(De nos archives)
Rues paisibles d’artisans, avenues trépidantes de klaxons. Échoppes à thé, bars branchés. Baraques de pêcheurs en tôle, centres commerciaux flambant neufs. Trottoirs chaotiques, couchers de soleil sur la plage...
À Madras, comme partout en Inde, pas de généralité qui tienne. « Un pays multiple où tout cohabite, rappelle le journaliste Vinoj Kumar. Culturellement, le Sud est très différent du Nord. Il a ses langues, son cinéma (1), sa nourriture… » Une identité qui n’est pas sans déplaire à la jeunesse tamoule : « Madras n’a peut-être pas le dynamisme trendy de Bangalore, mais là-bas, plus personne ne parle kannada ! (2) commente Deepa, 23 ans, psychologue. Notre ville ne cesse d’accueillir de nouveaux arrivants, elle est inclusive, tolérante, mais ne perd pas sa culture. On y est attaché, sans chercher à l’imposer ! »
Le vernis des apparences
« Depuis le boom technologique, les gens ne se contentent plus d’une vie modeste : ils veulent du confort, un pouvoir d’achat, de quoi afficher leur réussite, estime Vinoj. Les filles de tous milieux font des études, ont une vie active, mais le système reste patriarcal : couvrir ses jambes, ne pas fumer dans la rue, ne pas boire d’alcool devant ses parents... La question du premier rapport sexuel est taboue. Les jeunes flirtent mais au final, la plupart des mariages sont arrangés. Ces convenances, comme les castes, ne devraient plus exister ! »

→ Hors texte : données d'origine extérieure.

/-! ## `State.recordFault` -/

@[simp] theorem State.recordFault_cfg (k : FaultKind) (w : OpWord) : (s.recordFault k w).cfg = s.cfg := rfl
@[simp] theorem State.recordFault_buf (k : FaultKind) (w : OpWord) : (s.recordFault k w).buf = s.buf := rfl
@[simp] theorem State.recordFault_head (k : FaultKind) (w : OpWord) : (s.recordFault k w).head = s.head := rfl
@[simp] theorem State.recordFault_tail (k : FaultKind) (w : OpWord) : (s.recordFault k w).tail = s.tail := rfl
@[simp] theorem State.recordFault_sending (k : FaultKind) (w : OpWord) : (s.recordFault k w).sending = s.sending := rfl
@[simp] theorem State.recordFault_main (k : FaultKind) (w : OpWord) : (s.recordFault k w).main = s.main := rfl
@[simp] theorem State.recordFault_mon (k : FaultKind) (w : OpWord) : (s.recordFault k w).mon = s.mon := rfl
@[simp] theorem State.recordFault_owner (k : FaultKind) (w : OpWord) : (s.recordFault k w).owner = s.owner := rfl
@[simp] theorem State.recordFault_hb (k : FaultKind) (w : OpWord) : (s.recordFault k w).hb = s.hb := rfl
@[simp] theorem State.recordFault_faults (k : FaultKind) (w : OpWord) : (s.recordFault k w).faults = addOnce ⟨k, w⟩ s.faults := rfl
@[simp] theorem State.recordFault_wire (k : FaultKind) (w : OpWord) : (s.recordFault k w).wire = s.wire := rfl
@[simp] theorem State.recordFault_refusals (k : FaultKind) (w : OpWord) : (s.recordFault k w).refusals = s.refusals := rfl
@[simp] theorem State.recordFault_resetDone (k : FaultKind) (w : OpWord) : (s.recordFault k w).resetDone = s.resetDone := rfl
@[simp] theorem State.recordFault_inbox (k : FaultKind) (w : OpWord) : (s.recordFault k w).inbox = s.inbox := rfl
@[simp] theorem State.recordFault_seed (k : FaultKind) (w : OpWord) : (s.recordFault k w).seed = s.seed := rfl
@[simp] theorem State.recordFault_plan (k : FaultKind) (w : OpWord) : (s.recordFault k w).plan = s.plan := rfl
@[simp] theorem State.recordFault_policy (k : FaultKind) (w : OpWord) : (s.recordFault k w).policy = s.policy := rfl
@[simp] theorem State.recordFault_draws (k : FaultKind) (w : OpWord) : (s.recordFault k w).draws = s.draws := rfl
@[simp] theorem State.recordFault_slotDraw (k : FaultKind) (w : OpWord) : (s.recordFault k w).slotDraw = s.slotDraw := rfl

Pourtant, on sent un frémissement. «Madras est à la fois traditionnelle et très expérimentale, notamment en matière de contre-cultures, commente Deepa. Ici, tout est à construire. Tu peux faire ce que tu veux, à condition d’avoir une stratégie, et savoir jouer avec ton environnement. »
(1) Les studios indiens les plus importants sont à Bombay, mais l’industrie cinématographique est aussi très active à Madras, ainsi que dans l'Andhra Pradesh et le Kerala. (2) Langue de l’État du Karnataka (Inde du Sud), dont Bangalore est la capitale.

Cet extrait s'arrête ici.